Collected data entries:
-- ==== Sys2Proof/Tests/Slice0.lean ====
section
/-! SUPPORT. Tests: words and values that the spec gives, and for every obligation with hypotheses a named state that meets them. -/

namespace Sys2Proof.Tests

open Sys2Proof Sys2Proof.Machine

/-! ### States -/

/-- CRC-16/CCITT-FALSE (45_windowed_engine.md R168). -/
def ccitt : Params := ⟨0x1021, 16, 0xFFFF, 0, false, false⟩

/-- CRC-16/KERMIT (45_windowed_engine.md R171). -/
def kermit : Params := ⟨0x1021, 16, 0, 0, true, true⟩

/-- CRC-32 (43_table_engines.md R141). -/
def crc32 : Params := ⟨0x04C11DB7, 32, 0xFFFFFFFF, 0xFFFFFFFF, true, true⟩

/-- CRC-5/USB (44_generic_engines.md R151). -/
def usb : Params := ⟨0x05, 5, 0x1F, 0x1F, true, true⟩

/-- The residue example (45_windowed_engine.md R171). -/
def narrow : Params := ⟨0x3, 3, 0x7, 0, true, true⟩

/-- CRC-12/UMTS (43_table_engines.md R145). -/
def umts : Params := ⟨0x80F, 12, 0, 0, false, true⟩

/-- After reset, with a staged Parameter Set. -/
def staged (p : Params) : State := { State.reset with params := p }

/-- After reset, with an engine built. -/
def built (k : Kind) (p : Params) : State := (staged p).construct k

/-- The ASCII bytes "123456789" from address 0. -/
def digits : Memory :=
  [(0, 0x31#8), (1, 0x32#8), (2, 0x33#8), (3, 0x34#8), (4, 0x35#8), (5, 0x36#8), (6, 0x37#8), (7, 0x38#8), (8, 0x39#8)]

/-- An engine built, a message of `n` bytes. -/
def ready (k : Kind) (p : Params) (m : Memory) (n : Nat) : State :=
  { built k p with data := m, dlen := BitVec.ofNat 64 n }

/-- A windowed engine built, a message of `n` bytes and a window. -/
def windowed (p : Params) (m : Memory) (n : Nat) (start length : Int) : State :=
  { ready .win p m n with start := BitVec.ofInt 64 start, length := BitVec.ofInt 64 length }

/-- `STATUS`, `ERRCODE` and `RESULT` after a step, as a host reads them. -/
def outcome : Out → Option (Nat × Nat × Nat)
  | .next t => some ((t.portRead .reg 3).toNat, (t.portRead .reg 4).toNat, (t.portRead .reg 0x18).toNat)
  | .fault _ => none
  | .refused _ => none

/-- A register after a step, as a host reads it. -/
def register (n : Nat) : Out → Option Nat
  | .next t => some (t.portRead .reg n).toNat
  | .fault _ => none
  | .refused _ => none

/-- Table entries after a step, as a host reads them. -/
def entries (is : List Nat) : Out → Option (List Nat)
  | .next t => some (is.map fun i => (t.portRead .tab i).toNat)
  | .fault _ => none
  | .refused _ => none

/-! ### Well-formedness, decoding, the opcode table -/

theorem test_ill_formed_rev_is_refused : Instr.wellFormed (.rev 256) = false ∧ Instr.wellFormed (.rev 255) = true := by
  decide

/-- R88's own words. -/
theorem test_decode_words :
    decode 0x00002001#64 = .ok (.rev 32) ∧ decode 0x00010020#64 = .ok (.calcBuffer true) ∧
    decode 0x00010021#64 = .ok (.calcWindow true false) ∧ decode 0x00020021#64 = .ok (.calcWindow false true) := by
  decide

/-- `OP` bits 7..0 of each family, from R82. -/
theorem test_decode_families :
    decode 0b00000011#64 = .ok .gentabL ∧ decode 0b00010001#64 = .ok .buildTmsb ∧
    decode 0b00011111#64 = .ok .buildAuto ∧ decode 0b00110000#64 = .ok .clrerr ∧ decode 0b00111111#64 = .ok .srst := by
  decide

/-- R86: the all-zero word, R187's `0x00010099`, `DL` on `CALC`, `ARG` outside `REV`, a high half. -/
theorem test_illegal_words :
    decode 0#64 = .error .illOp ∧ decode 0x00010099#64 = .error .illOp ∧ decode 0x00020020#64 = .error .illField ∧
    decode 0x00000102#64 = .error .illField ∧ decode 0x100000030#64 = .error .illField := by
  decide

/-- R83: the thirteen patterns are pairwise disjoint because their `OP` bytes differ. -/
theorem test_rows_disjoint :
    (opcodeTable.map fun r => r.pattern.toNat % 256).Nodup ∧
    (opcodeTable.all fun r => r.mask.toNat % 256 == 0xFF) = true := by
  decide

/-- R102's listing of the byte-reversal ROM, row by row. -/
def brevListing : List Nat :=
  [0x00, 0x80, 0x40, 0xC0, 0x20, 0xA0, 0x60, 0xE0, 0x10, 0x90, 0x50, 0xD0, 0x30, 0xB0, 0x70, 0xF0]
  ++ [0x08, 0x88, 0x48, 0xC8, 0x28, 0xA8, 0x68, 0xE8, 0x18, 0x98, 0x58, 0xD8, 0x38, 0xB8, 0x78, 0xF8]
  ++ [0x04, 0x84, 0x44, 0xC4, 0x24, 0xA4, 0x64, 0xE4, 0x14, 0x94, 0x54, 0xD4, 0x34, 0xB4, 0x74, 0xF4]
  ++ [0x0C, 0x8C, 0x4C, 0xCC, 0x2C, 0xAC, 0x6C, 0xEC, 0x1C, 0x9C, 0x5C, 0xDC, 0x3C, 0xBC, 0x7C, 0xFC]
  ++ [0x02, 0x82, 0x42, 0xC2, 0x22, 0xA2, 0x62, 0xE2, 0x12, 0x92, 0x52, 0xD2, 0x32, 0xB2, 0x72, 0xF2]
  ++ [0x0A, 0x8A, 0x4A, 0xCA, 0x2A, 0xAA, 0x6A, 0xEA, 0x1A, 0x9A, 0x5A, 0xDA, 0x3A, 0xBA, 0x7A, 0xFA]
  ++ [0x06, 0x86, 0x46, 0xC6, 0x26, 0xA6, 0x66, 0xE6, 0x16, 0x96, 0x56, 0xD6, 0x36, 0xB6, 0x76, 0xF6]
  ++ [0x0E, 0x8E, 0x4E, 0xCE, 0x2E, 0xAE, 0x6E, 0xEE, 0x1E, 0x9E, 0x5E, 0xDE, 0x3E, 0xBE, 0x7E, 0xFE]
  ++ [0x01, 0x81, 0x41, 0xC1, 0x21, 0xA1, 0x61, 0xE1, 0x11, 0x91, 0x51, 0xD1, 0x31, 0xB1, 0x71, 0xF1]
  ++ [0x09, 0x89, 0x49, 0xC9, 0x29, 0xA9, 0x69, 0xE9, 0x19, 0x99, 0x59, 0xD9, 0x39, 0xB9, 0x79, 0xF9]
  ++ [0x05, 0x85, 0x45, 0xC5, 0x25, 0xA5, 0x65, 0xE5, 0x15, 0x95, 0x55, 0xD5, 0x35, 0xB5, 0x75, 0xF5]
  ++ [0x0D, 0x8D, 0x4D, 0xCD, 0x2D, 0xAD, 0x6D, 0xED, 0x1D, 0x9D, 0x5D, 0xDD, 0x3D, 0xBD, 0x7D, 0xFD]
  ++ [0x03, 0x83, 0x43, 0xC3, 0x23, 0xA3, 0x63, 0xE3, 0x13, 0x93, 0x53, 0xD3, 0x33, 0xB3, 0x73, 0xF3]
  ++ [0x0B, 0x8B, 0x4B, 0xCB, 0x2B, 0xAB, 0x6B, 0xEB, 0x1B, 0x9B, 0x5B, 0xDB, 0x3B, 0xBB, 0x7B, 0xFB]
  ++ [0x07, 0x87, 0x47, 0xC7, 0x27, 0xA7, 0x67, 0xE7, 0x17, 0x97, 0x57, 0xD7, 0x37, 0xB7, 0x77, 0xF7]
  ++ [0x0F, 0x8F, 0x4F, 0xCF, 0x2F, 0xAF, 0x6F, 0xEF, 0x1F, 0x9F, 0x5F, 0xDF, 0x3F, 0xBF, 0x7F, 0xFF]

PROBLEM DESCRIPTION: Please reproduce the records exactly, without leaving any out.

OUTPUT BELOW:
-- ==== Sys2Proof/Tests/Slice0.lean ====
section
/-! SUPPORT. Tests: words and values that the spec gives, and for every obligation with hypotheses a named state that meets them. -/

namespace Sys2Proof.Tests

open Sys2Proof Sys2Proof.Machine

/-! ### States -/

/-- CRC-16/CCITT-FALSE (45_windowed_engine.md R168). -/
def ccitt : Params := ⟨0x1021, 16, 0xFFFF, 0, false, false⟩

/-- CRC-16/KERMIT (45_windowed_engine.md R171). -/
def kermit : Params := ⟨0x1021, 16, 0, 0, true, true⟩

/-- CRC-32 (43_table_engines.md R141). -/
def crc32 : Params := ⟨0x04C11DB7, 32, 0xFFFFFFFF, 0xFFFFFFFF, true, true⟩

/-- CRC-5/USB (44_generic_engines.md R151). -/
def usb : Params := ⟨0x05, 5, 0x1F, 0x1F, true, true⟩

/-- The residue example (45_windowed_engine.md R171). -/
def narrow : Params := ⟨0x3, 3, 0x7, 0, true, true⟩

/-- CRC-12/UMTS (43_table_engines.md R145). -/
def umts : Params := ⟨0x80F, 12, 0, 0, false, true⟩

/-- After reset, with a staged Parameter Set. -/
def staged (p : Params) : State := { State.reset with params := p }

/-- After reset, with an engine built. -/
def built (k : Kind) (p : Params) : State := (staged p).construct k

/-- The ASCII bytes "123456789" from address 0. -/
def digits : Memory :=
  [(0, 0x31#8), (1, 0x32#8), (2, 0x33#8), (3, 0x34#8), (4, 0x35#8), (5, 0x36#8), (6, 0x37#8), (7, 0x38#8), (8, 0x39#8)]

/-- An engine built, a message of `n` bytes. -/
def ready (k : Kind) (p : Params) (m : Memory) (n : Nat) : State :=
  { built k p with data := m, dlen := BitVec.ofNat 64 n }

/-- A windowed engine built, a message of `n` bytes and a window. -/
def windowed (p : Params) (m : Memory) (n : Nat) (start length : Int) : State :=
  { ready .win p m n with start := BitVec.ofInt 64 start, length := BitVec.ofInt 64 length }

/-- `STATUS`, `ERRCODE` and `RESULT` after a step, as a host reads them. -/
def outcome : Out → Option (Nat × Nat × Nat)
  | .next t => some ((t.portRead .reg 3).toNat, (t.portRead .reg 4).toNat, (t.portRead .reg 0x18).toNat)
  | .fault _ => none
  | .refused _ => none

/-- A register after a step, as a host reads it. -/
def register (n : Nat) : Out → Option Nat
  | .next t => some (t.portRead .reg n).toNat
  | .fault _ => none
  | .refused _ => none

/-- Table entries after a step, as a host reads them. -/
def entries (is : List Nat) : Out → Option (List Nat)
  | .next t => some (is.map fun i => (t.portRead .tab i).toNat)
  | .fault _ => none
  | .refused _ => none

/-! ### Well-formedness, decoding, the opcode table -/

theorem test_ill_formed_rev_is_refused : Instr.wellFormed (.rev 256) = false ∧ Instr.wellFormed (.rev 255) = true := by
  decide

/-- R88's own words. -/
theorem test_decode_words :
    decode 0x00002001#64 = .ok (.rev 32) ∧ decode 0x00010020#64 = .ok (.calcBuffer true) ∧
    decode 0x00010021#64 = .ok (.calcWindow true false) ∧ decode 0x00020021#64 = .ok (.calcWindow false true) := by
  decide

/-- `OP` bits 7..0 of each family, from R82. -/
theorem test_decode_families :
    decode 0b00000011#64 = .ok .gentabL ∧ decode 0b00010001#64 = .ok .buildTmsb ∧
    decode 0b00011111#64 = .ok .buildAuto ∧ decode 0b00110000#64 = .ok .clrerr ∧ decode 0b00111111#64 = .ok .srst := by
  decide

/-- R86: the all-zero word, R187's `0x00010099`, `DL` on `CALC`, `ARG` outside `REV`, a high half. -/
theorem test_illegal_words :
    decode 0#64 = .error .illOp ∧ decode 0x00010099#64 = .error .illOp ∧ decode 0x00020020#64 = .error .illField ∧
    decode 0x00000102#64 = .error .illField ∧ decode 0x100000030#64 = .error .illField := by
  decide

/-- R83: the thirteen patterns are pairwise disjoint because their `OP` bytes differ. -/
theorem test_rows_disjoint :
    (opcodeTable.map fun r => r.pattern.toNat % 256).Nodup ∧
    (opcodeTable.all fun r => r.mask.toNat % 256 == 0xFF) = true := by
  decide

/-- R102's listing of the byte-reversal ROM, row by row. -/
def brevListing : List Nat :=
  [0x00, 0x80, 0x40, 0xC0, 0x20, 0xA0, 0x60, 0xE0, 0x10, 0x90, 0x50, 0xD0, 0x30, 0xB0, 0x70, 0xF0]
  ++ [0x08, 0x88, 0x48, 0xC8, 0x28, 0xA8, 0x68, 0xE8, 0x18, 0x98, 0x58, 0xD8, 0x38, 0xB8, 0x78, 0xF8]
  ++ [0x04, 0x84, 0x44, 0xC4, 0x24, 0xA4, 0x64, 0xE4, 0x14, 0x94, 0x54, 0xD4, 0x34, 0xB4, 0x74, 0xF4]
  ++ [0x0C, 0x8C, 0x4C, 0xCC, 0x2C, 0xAC, 0x6C, 0xEC, 0x1C, 0x9C, 0x5C, 0xDC, 0x3C, 0xBC, 0x7C, 0xFC]
  ++ [0x02, 0x82, 0x42, 0xC2, 0x22, 0xA2, 0x62, 0xE2, 0x12, 0x92, 0x52, 0xD2, 0x32, 0xB2, 0x72, 0xF2]
  ++ [0x0A, 0x8A, 0x4A, 0xCA, 0x2A, 0xAA, 0x6A, 0xEA, 0x1A, 0x9A, 0x5A, 0xDA, 0x3A, 0xBA, 0x7A, 0xFA]
  ++ [0x06, 0x86, 0x46, 0xC6, 0x26, 0xA6, 0x66, 0xE6, 0x16, 0x96, 0x56, 0xD6, 0x36, 0xB6, 0x76, 0xF6]
  ++ [0x0E, 0x8E, 0x4E, 0xCE, 0x2E, 0xAE, 0x6E, 0xEE, 0x1E, 0x9E, 0x5E, 0xDE, 0x3E, 0xBE, 0x7E, 0xFE]
  ++ [0x01, 0x81, 0x41, 0xC1, 0x21, 0xA1, 0x61, 0xE1, 0x11, 0x91, 0x51, 0xD1, 0x31, 0xB1, 0x71, 0xF1]
  ++ [0x09, 0x89, 0x49, 0xC9, 0x29, 0xA9, 0x69, 0xE9, 0x19, 0x99, 0x59, 0xD9, 0x39, 0xB9, 0x79, 0xF9]
  ++ [0x05, 0x85, 0x45, 0xC5, 0x25, 0xA5, 0x65, 0xE5, 0x15, 0x95, 0x55, 0xD5, 0x35, 0xB5, 0x75, 0xF5]
  ++ [0x0D, 0x8D, 0x4D, 0xCD, 0x2D, 0xAD, 0x6D, 0xED, 0x1D, 0x9D, 0x5D, 0xDD, 0x3D, 0xBD, 0x7D, 0xFD]
  ++ [0x03, 0x83, 0x43, 0xC3, 0x23, 0xA3, 0x63, 0xE3, 0x13, 0x93, 0x53, 0xD3, 0x33, 0xB3, 0x73, 0xF3]
  ++ [0x0B, 0x8B, 0x4B, 0xCB, 0x2B, 0xAB, 0x6B, 0xEB, 0x1B, 0x9B, 0x5B, 0xDB, 0x3B, 0xBB, 0x7B, 0xFB]
  ++ [0x07, 0x87, 0x47, 0xC7, 0x27, 0xA7, 0x67, 0xE7, 0x17, 0x97, 0x57, 0xD7, 0x37, 0xB7, 0x77, 0xF7]
  ++ [0x0F, 0x8F, 0x4F, 0xCF, 0x2F, 0xAF, 0x6F, 0xEF, 0x1F, 0x9F, 0x5F, 0xDF, 0x3F, 0xBF, 0x7F, 0xFF]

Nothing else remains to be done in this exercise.